C'est un mode de rupture du contrat à l'initiative du salarié qui invoque des manquements graves de l'employeur. La rupture est immédiate (pas de préavis du côté salarié) et son régime dépendra du juge prud'homal : si les manquements sont jugés graves, c'est un licenciement sans cause réelle ; sinon, c'est une démission (sans droit au chômage).
C'est risqué ? Pourquoi ?
Très risqué : si le conseil de prud'hommes juge que les manquements ne sont pas suffisamment graves, la prise d'acte est requalifiée en démission. Conséquences : pas d'indemnités, pas d'allocations chômage, et parfois condamnation à indemniser l'employeur pour préavis non effectué. Consultez impérativement un avocat avant.
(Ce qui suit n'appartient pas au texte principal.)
/-- R201 (c): two accepted tokens carry the same message exactly when their first 37 characters are equal and the top
two bits of their last characters' values are. -/
def Obligations.TokensAgreeUpToTailBits : Prop :=
  ∀ (s s' : State) (v v' : BitVec 6), tokenAccepted s → tokenAccepted s' →
    alphaInv (s.tokenBytes.getD 37 0#8) = some v → alphaInv (s'.tokenBytes.getD 37 0#8) = some v' →
    (s.tokenMessage = s'.tokenMessage ↔
      s.tokenBytes.take 37 = s'.tokenBytes.take 37 ∧ v.extractLsb' 4 2 = v'.extractLsb' 4 2)

/-! ## Whole tokens -/

/-- R222, R227: ENCODE. Without keys NO_KEYS, then on a time sample out of range RANGE(1), each writing no data
register; otherwise every register it writes, and nothing else, the token being 38 alphabet characters. -/
def Obligations.EncodeMakesToken : Prop :=
  (∀ s : State, s.keysValid = false →
    exec .encodeToken s = .next { s with result := 5#4, errInfo := 0#32, done := true, eng := .idle }) ∧
  (∀ s : State, s.keysValid = true → 999999 < s.timeUsec.toNat →
    exec .encodeToken s = .next { s with result := 3#4, errInfo := 1#32, done := true, eng := .idle }) ∧
  (∀ s : State, s.keysValid = true → s.timeUsec.toNat ≤ 999999 →
    ∃ t, exec .encodeToken s = .next t ∧ CompletedWith t .ok 0#32 ∧
      t.ivBytes = beBytes4 s.timeSec ++ beBytes4 s.timeUsec ++ beBytes4 s.timeSec ++ beBytes4 s.timeUsec ∧
      t.padBytes = (hmacSha1 s.ekBytes t.ivBytes).take 8 ∧
      (∀ i, i < 8 → t.encBytes.getD i 0#8 = s.priceBytes.getD i 0#8 ^^^ t.padBytes.getD i 0#8) ∧
      t.digestBytes = hmacSha1 s.ikBytes (s.priceBytes ++ t.ivBytes) ∧
      t.sigBytes = t.digestBytes.take 4 ∧ t.sigCalc = t.sig ∧
      t.tokenBytes = b64uEnc (t.ivBytes ++ t.encBytes ++ t.sigBytes) ++ [0x00#8, 0x00#8] ∧ tokenAccepted t ∧
      t = { s with iv := t.iv, padHi := t.padHi, padLo := t.padLo, encPriceHi := t.encPriceHi,
                   encPriceLo := t.encPriceLo, digest := t.digest, sigCalc := t.sigCalc, sig := t.sig,
                   token := t.token, tokenLen := t.tokenLen, result := t.result, errInfo := t.errInfo,
                   done := t.done, eng := t.eng })

/-- R223, R230: DECODE. Without keys NO_KEYS, on another length FORMAT 1, on a character outside the alphabet FORMAT
3 with the first index, each clearing AUTH_OK and writing no data register. On an accepted token the fields, the
pad and the recomputed prefix; OK with price and time, and AUTH_OK = 1, exactly when the prefixes are equal, else
AUTH_FAIL with PRICE and TS zero. -/
def Obligations.DecodeChecksToken : Prop :=
  (∀ s : State, s.keysValid = false →
    exec .decodeToken s =
      .next { s with result := 5#4, errInfo := 0#32, authOk := false, done := true, eng := .idle }) ∧
  (∀ s : State, s.keysValid = true → s.tokenLen ≠ 38#32 →
    exec .decodeToken s =
      .next { s with result := 2#4, errInfo := 1#32, authOk := false, done := true, eng := .idle }) ∧
  (∀ (s : State) (j : Nat), s.keysValid = true → s.tokenLen = 38#32 → firstBadAt s j →
    exec .decodeToken s =
      .next { s with result := 2#4, errInfo := 3#32 ||| (BitVec.ofNat 32 j <<< 8), authOk := false, done := true,
                     eng := .idle }) ∧
  (∀ s : State, s.keysValid = true → tokenAccepted s →
    ∃ t, exec .decodeToken s = .next t ∧
      t.ivBytes ++ t.encBytes ++ t.sigBytes = s.tokenMessage ∧
      t.padBytes = (hmacSha1 s.ekBytes t.ivBytes).take 8 ∧
      t.digestBytes = hmacSha1 s.ikBytes (xorBytes t.encBytes t.padBytes ++ t.ivBytes) ∧
      t.sigCalcBytes = t.digestBytes.take 4 ∧
      (t.sigCalc = t.sig →
        CompletedWith t .ok 0#32 ∧ t.authOk = true ∧ t.priceBytes = xorBytes t.encBytes t.padBytes ∧
        beBytes4 t.tsSec ++ beBytes4 t.tsUsec = t.ivBytes.take 8) ∧
      (t.sigCalc ≠ t.sig →
        CompletedWith t .authFail 0#32 ∧ t.authOk = false ∧ t.priceHi = 0#32 ∧ t.priceLo = 0#32 ∧
        t.tsSec = 0#32 ∧ t.tsUsec = 0#32) ∧
      t = { s with iv := t.iv, encPriceHi := t.encPriceHi, encPriceLo := t.encPriceLo, sig := t.sig,
                   padHi := t.padHi, padLo := t.padLo, digest := t.digest, sigCalc := t.sigCalc,
                   priceHi := t.priceHi, priceLo := t.priceLo, tsSec := t.tsSec, tsUsec := t.tsUsec,
                   authOk := t.authOk, result := t.result, errInfo := t.errInfo, done := t.done, eng := t.eng })

/-- R224: ENCODE and the sequence TIME_ENC, HMAC_PAD, XOR_MASK, SIG_GEN, B64_ENC leave the same state, every command
of the sequence completing with RESULT = 0; without keys ENCODE writes no data register, while TIME_ENC still
writes the IV. -/
def Obligations.EncodeEqualsPrimitiveSequence : Prop :=
  ∀ s : State, s.timeUsec.toNat ≤ 999999 →
    (s.keysValid = true →
      (∃ t, exec .encodeToken s = .next t ∧
        execAll [.timeEnc, .hmacPad, .xorMask, .sigGen, .b64Enc] s = .next t) ∧
      (∀ p, p <+: [Instr.timeEnc, .hmacPad, .xorMask, .sigGen, .b64Enc] → p ≠ [] →
        ∃ u, execAll p s = .next u ∧ u.result = 0#4)) ∧
    (s.keysValid = false →
      exec .encodeToken s = .next { s with result := 5#4, errInfo := 0#32, done := true, eng := .idle } ∧
      ∃ t, exec .timeEnc s = .next t ∧ t.iv = #v[s.timeSec, s.timeUsec, s.timeSec, s.timeUsec])

/-- R225: DECODE of an accepted token and the sequence B64_DEC, HMAC_PAD, XOR_UNMASK, SIG_CHK and then TIME_DEC, or,
on a mismatch, the zeroing of PRICE and TS, leave the same state; without keys DECODE writes no data register,
while B64_DEC still writes its fields. -/
def Obligations.DecodeEqualsPrimitiveSequence : Prop :=
  ∀ s : State, tokenAccepted s →
    (s.keysValid = true →
      ∃ u, execAll [.b64Dec, .hmacPad, .xorUnmask, .sigChk] s = .next u ∧
        (u.sigCalc = u.sig → exec .decodeToken s = exec .timeDec u) ∧
        (u.sigCalc ≠ u.sig →
          exec .decodeToken s =
            .next { u with priceHi := 0#32, priceLo := 0#32, tsSec := 0#32, tsUsec := 0#32 })) ∧
    (s.keysValid = false →
      exec .decodeToken s =
        .next { s with result := 5#4, errInfo := 0#32, authOk := false, done := true, eng := .idle } ∧
      ∃ t, exec .b64Dec s = .next t ∧ t.ivBytes ++ t.encBytes ++ t.sigBytes = s.tokenMessage)

/-- R226: ENCODE, then DECODE with no host write between them, gives back price and time, always. -/
def Obligations.DecodeOfEncodeRestoresPriceAndTime : Prop :=
  ∀ s : State, s.keysValid = true → s.timeUsec.toNat ≤ 999999 →
    ∃ t, execAll [.encodeToken, .decodeToken] s = .next t ∧ CompletedWith t .ok 0#32 ∧ t.authOk = true ∧
      t.priceHi = s.priceHi ∧ t.priceLo = s.priceLo ∧ t.tsSec = s.timeSec ∧ t.tsUsec = s.timeUsec

/-- R228: changes to a token that DECODE accepts. (a) Only the signature field: AUTH_FAIL, always. (b) IV or
encrypted price: OK exactly when the prefix recomputed from the changed fields equals the carried one. (c) Only the
tail bits of the last character: DECODE still succeeds. -/
def Obligations.ChangedTokenIsAcceptedExactlyOnMatch : Prop :=
  ∀ (s t : State) (tok : Vector Word 10),
    s.keysValid = true → exec .decodeToken s = .next t → t.result = 0#4 →
    tokenAccepted { s with token := tok } →
    ∃ t', exec .decodeToken { s with token := tok } = .next t' ∧
      (let m := s.tokenMessage
       let m' := ({ s with token := tok } : State).tokenMessage
       let iv' := m'.take 16
       let pb' := xorBytes ((m'.drop 16).take 8) ((hmacSha1 s.ekBytes iv').take 8)
       (m'.take 24 = m.take 24 → m'.drop 24 ≠ m.drop 24 → t'.result = 4#4) ∧
       (m'.take 24 ≠ m.take 24 →
         (t'.result = 0#4 ↔ (hmacSha1 s.ikBytes (pb' ++ iv')).take 4 = m'.drop 24) ∧
         (t'.result = 0#4 ∨ t'.result = 4#4)) ∧
       (∀ v v', alphaInv (s.tokenBytes.getD 37 0#8) = some v →
         alphaInv (({ s with token := tok } : State).tokenBytes.getD 37 0#8) = some v' →
         s.tokenBytes.take 37 = ({ s with token := tok } : State).tokenBytes.take 37 →
         v.extractLsb' 4 2 = v'.extractLsb' 4 2 → t'.result = 0#4))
Quels manquements peuvent justifier une prise d'acte ?
Les manquements doivent être suffisamment graves et empêcher la poursuite du contrat : non-paiement de salaires, harcèlement moral ou sexuel avéré, modification unilatérale d'éléments essentiels du contrat, violation de l'obligation de sécurité, discrimination, mesures de représailles.
Puis-je toucher le chômage après une prise d'acte ?
Pas immédiatement. France Travail considère la prise d'acte comme une démission tant que le juge n'a pas tranché. Vous devez donc patienter pour les ARE, OU saisir l'instance paritaire de France Travail pour faire reconnaître votre démission comme légitime (au cas par cas). Les délais sont longs (souvent 6-12 mois).
Quelle est la différence avec une démission ou un licenciement ?
Démission : initiative salarié sans tort employeur, préavis dû, pas de chômage. Licenciement : initiative employeur, indemnités selon motif, chômage ouvert. Prise d'acte : initiative salarié SOUS RÉSERVE de manquements graves, qualifié a posteriori par le juge.